Why is the multiplicative group of a finite field cyclic? [duplicate]

In a field, $X^d-1$ can have at most $d$ roots, so there can always be at most $d$ elements whose order divides $d$.

The only commutative finite groups with this property are the cyclic groups.

If $G$ is any other commutative finite group then it has a subgroup of the form $(\Bbb Z/p \Bbb Z)^2$ for some integer $p$, which means it has $p^2$ elements of order dividing $p$.


Let $G$ be the multiplicative group of a finite field, $n$ its order. Let $d$ be a divisor of $n$, $\psi(d)$ the number of elements order $d$ in $G$. Suppose there exists an element $a$ of $G$ whose order is $d$. Let $H$ be the subgroup of $G$ generated by $a$. Then every element of $H$ satisfies the equation $x^d = 1$. Since the number of the solutions of $x^d = 1$ is less than or equal to $d$ and the order of $H$ is $d$, $H = \{x \in G\mid x^d = 1\}$. Therefore $\psi(d) = 0$ or $\phi(d)$, where $\phi(d)$ is the Euler's function, i.e. the number of elements of order $d$ of a cyclic group of order $d$. Since $\sum_{d\mid n} \psi(d) = n = \sum_{d\mid n} \phi(d)$, $\psi(d) = \phi(d)$ for all $d\mid n$. In particular $\psi(n) = \phi(n)$, which means there exists an element of order $n$ in $G$. This completes the proof.

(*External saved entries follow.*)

/-- An AMO operation: the atomic at DST, then the old value at SRC where it is given (R381). -/
def runAmo (s : State) (d e : Nat) : FireStep :=
  let p := getPosted s d e
  let nar := postNarrow p
  let storeOld := fun (old : List Byte) (s : State) =>
    let b := leBytes 8 (amoOld (postRop p) nar (leNat old)).toNat
    if p.src = 0 then FireStep.ends true s
    else oneAccess s d e (fun s => (postWrite d p p.src b s).bind fun _ s1 => .ok [] s1) p.src (.write b)
      fun _ s1 => .ends true s1
  match p.log with
  | old :: _ => storeOld old s
  | [] =>
    oneAccess s d e
      (fun s => agentRmw (postAgent d p p.dst) p.dst (amoBytes nar) (fun old => some (amoStore (postRop p) nar p.opnd old)) s)
      p.dst (.atomic (postRop p) nar p.opnd)
      fun old s1 => storeOld old (setPosted s1 d e { getPosted s1 d e with log := [old] })

/-- A CINC operation (R381). -/
def runCinc (s : State) (d e : Nat) : FireStep :=
  let p := getPosted s d e
  match nameFate s p.dst with
  | .live d' i => .ends true (raiseCounter s d' i p.opnd.toNat)
  | .remote t => oneAccess s d e (fun s => .remote t s) p.dst (.counterAdd p.opnd) fun _ s1 => .ends true s1
  | x => .fails (nameFault 0 x).cause p.dst s

/-- A RIMW operation (R381, R383): read, then delivered here or sent. -/
def runRimw (s : State) (d e : Nat) : FireStep :=
  let p := getPosted s d e
  let m := BitVec.ofNat 8 (bits p.dst 0 8)
  let send := fun (b : List Byte) (s : State) =>
    if m = s.moduleId then
      match deliverRim s p.dst p.opnd b with
      | .ok _ s1 => FireStep.ends true s1
      | .held s1 => .waits (setPosted (keepAsks s s1) d e { getPosted s d e with log := [b] })
      | .fault f _ => .fails f.cause p.dst s
      | .remote _ _ => .fails causeTranslation p.dst s
    else
      match remoteFate (α := Unit) s (Agent.ofDie d) m p.dst with
      | .remote _ s1 =>
        let id := s1.nextOwed + 1
        .waits (setPosted { s1 with nextOwed := id, outbox := s1.outbox ++ [.rimWrite id p.dst p.opnd b] } d e
          { getPosted s1 d e with log := [b], awaiting := some id })
      | .fault f _ => .fails f.cause p.dst s
      | _ => .fails causeTranslation p.dst s
  match p.log with
  | b :: _ =>
    match p.awaiting, p.answer with
    | some _, none => .waits s
    | some _, some (.data _) => .ends true s
    | some _, some r => .fails (replyCause r) p.dst s
    | none, _ => send b s
  | [] => oneAccess s d e (postRead d p p.src 64) p.src (.read 64) send

/-- A fired operation that is no COPY carries on (R381). -/
def runFired (s : State) (d e : Nat) : FireStep :=
  let p := getPosted s d e
  match postType p with
  | 2 => runAmo s d e
  | 4 => runCinc s d e
  | 5 => runRimw s d e
  | 6 => runLaunch 24 s d e
  | _ => runMove s d e

/-! ## Posting (R395) and cancelling (R396) -/

/-- A field of a descriptor. -/
def descField (b : List Byte) (off n : Nat) : Word := word (leNat ((b.drop off).take n))

/-- The entry that a descriptor describes. -/
def postedOf (b : List Byte) (gen : BitVec 8) (order : Nat) (launch : BitVec 32) (cluster : Nat) : Posted :=
  { Posted.initial with
    used := true, armed := true, gen := gen, order := order, launch := launch, cluster := cluster,
    hdr := descField b 0 8, thresh := descField b 8 8, step := descField b 16 8, trig := descField b 0x18 4,
    cctr := descField b 0x1C 4, actr := descField b 0x20 4, len := (descField b 0x24 4).toNat,
    src := descField b 0x28 8, dst := descField b 0x30 8, opnd := descField b 0x38 8 }

/-- The target module of an operation (R385). -/
def targetModule (s : State) (p : Posted) : BitVec 8 :=
  match postType p with
  | 5 => BitVec.ofNat 8 (bits p.dst 0 8)
  | 4 => nameModule p.dst
  | 7 => s.moduleId
  | _ => if bits p.dst 62 2 = 0 then BitVec.ofNat 8 (bits p.dst 54 8) else s.moduleId

/-- A local-aperture address that names core 63 or 48 to 62. -/
def badAperture (va : Word) : Bool := bits va 62 2 == 2 && decide (48 ≤ bits va 26 6)

/-- The zero fields of R380 and R381. -/
def postReservedBad (p : Posted) : Bool :=
  let t := postType p
  bits p.hdr 0 8 != 3 || bits p.hdr 20 44 != 0 || (t != 2 && postNarrow p) || (t != 2 && t != 3 && postRop p != 0)
    || (match t with
        | 0 | 1 => p.opnd != 0
        | 2 => p.len != 0
        | 3 => p.opnd != 0
        | 4 => p.src != 0 || bits p.dst 32 32 != 0 || p.len != 0
        | 5 => bits p.dst 24 8 != 0 || p.len != 0 || bits p.opnd 32 32 != 0
        | 6 => p.len != 0 || p.opnd != 0
        | 7 => p.dst != 0 || p.len != 0 || p.opnd != 0
        | _ => false)

/-- TYPE or ROP unassigned, or fadd.f32 on 64 bits. -/
def postTypeBad (p : Posted) : Bool :=
  let t := postType p
  decide (8 ≤ t) || (t == 2 && (decide (10 ≤ postRop p) || (postRop p == 9 && !postNarrow p))) || (t == 3 && decide (7 ≤ postRop p))

/-- Alignment of SRC, DST or LEN, and the aperture cores (R381). -/
def postAlignBad (p : Posted) : Bool :=
  let off := fun (a : Word) (n : Nat) => a.toNat % n != 0
  match postType p with
  | 0 | 1 => badAperture p.src || badAperture p.dst
  | 2 => off p.src 8 || off p.dst (amoBytes (postNarrow p)) || badAperture p.src || badAperture p.dst
  | 3 =>
    let z := rputSize (postRop p)
    off p.src z || off p.dst z || p.len % z != 0 || badAperture p.src || badAperture p.dst
  | 5 => off p.src 64 || badAperture p.src
  | 6 => off p.src 64 || off p.dst 128 || badAperture p.src || bits p.dst 62 2 != 0
  | 7 => off p.src 64 || badAperture p.src
  | _ => false

/-- The first failing check of a descriptor, as the negative code (R395). -/
def postCode (s : State) (d : Nat) (p : Posted) : Option Nat :=
  if postReservedBad p then some 1
  else if postTypeBad p then some 2
  else if (match nameFate s p.trig with
      | .live d' _ => decide (d' ≠ d)
      | _ => true) then some 3
  else if postAlignBad p then some 4
  else if (postPer p && p.step == 0) || (!postPer p && p.step != 0) then some 5
  else if (postAv p && nameModule p.actr != targetModule s p) || (!postAv p && p.actr != 0) || (!postCv p && p.cctr != 0) then
    some 6
  else none

/-- The lowest free entry of a die. -/
def freeEntry (s : State) (d : Nat) : Option Nat :=
  (List.range 16384).find? fun e => !(getPosted s d e).used

/-- The lowest free counter of a die. -/
def freeCounter (s : State) (d : Nat) : Option Nat :=
  (List.range 4096).find? fun i => !(getCounter s d i).live

/-- Post a descriptor in a free entry: the value for s[D], and the state after the first firing test. -/
def postOp (s : State) (d e : Nat) (b : List Byte) (launch : BitVec 32) (cluster : Nat) : Word × State :=
  let p := postedOf b (getPosted s d e).gen (getDie s d).nextPost launch cluster
  match postCode s d p with
  | some c => (BitVec.ofInt 64 (-(c : Int)), s)
  | none =>
    let s1 := setPosted s d e p
    let s2 := updDie s1 d fun k => { k with nextPost := k.nextPost + 1 }
    (handleOf s2 d e, fireTest s2 d (nameIndex p.trig))

/-- Disarm an entry and free it unless a firing of it has begun (R396, R381). A LAUNCH whose claim is on its way to another module
waits for the answer, which says whether it has begun. -/
def cancelEntry (s : State) (d e : Nat) : State :=
  let p := getPosted s d e
  let claiming := decide (postType p = 6) && !p.begun && p.awaiting.isSome && decide (p.log.length = 4)
  let left := if postType p = 6 then (if p.begun || claiming then 1 else 0) else p.firing
  if left = 0 then freePosted s d e else setPosted s d e { p with armed := false, firing := left, cancelled := claiming }

/-- Cancel by handle: a stale handle has no effect. -/
def cancelHandle (s : State) (h : Word) : State :=
  let d := bits h 14 2
  let e := bits h 0 14
  let p := getPosted s d e
  if p.used && decide (p.gen.toNat = bits h 24 8) && decide (bits h 32 32 = 0) then cancelEntry s d e else s

/-- Free a counter (R377). -/
def freeCounterAt (s : State) (d i : Nat) : State :=
  setCounter s d i { Counter.initial with gen := (getCounter s d i).gen + 1 }

/-- A launch completes (R378): its operations that have not begun are cancelled and its counters freed, on every die. -/
def freeTriggers (s : State) (launch : BitVec 32) : State :=
  (List.range 4).foldl (fun s d =>
    let s1 := ((getDie s d).posted.filter fun e => e.2.used && e.2.launch == launch).foldl (fun s e => cancelEntry s d e.1) s
    ((getDie s1 d).counters.filter fun e => e.2.live && e.2.launch == launch).foldl (fun s e => freeCounterAt s d e.1) s1) s

end Sys2Proof.Machine
end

Let $G$ be the multiplicative group of a finite field, $n$ its order. Let $x$ be an element of $G$, $d$ its order. Let $H$ be the subgroup of $G$ generated by $x$. If $G = H$, we are done. Suppose otherwise. There exists $y \in G - H$. Let $m$ be the order of $y$, $l$ = lcm$(d, m)$. Suppose $d = l$. Then $m\mid d$. Hence $y^d = 1$. This contradicts the fact that the number of solutions of the equation $X^d = 1$ is less than or equal to $d$. Hence $d \lt l$. By the answer to this question, there exists an element $z$ of order $l$ in $G$. We can repeat this process until we find a generator of $G$. This completes the proof.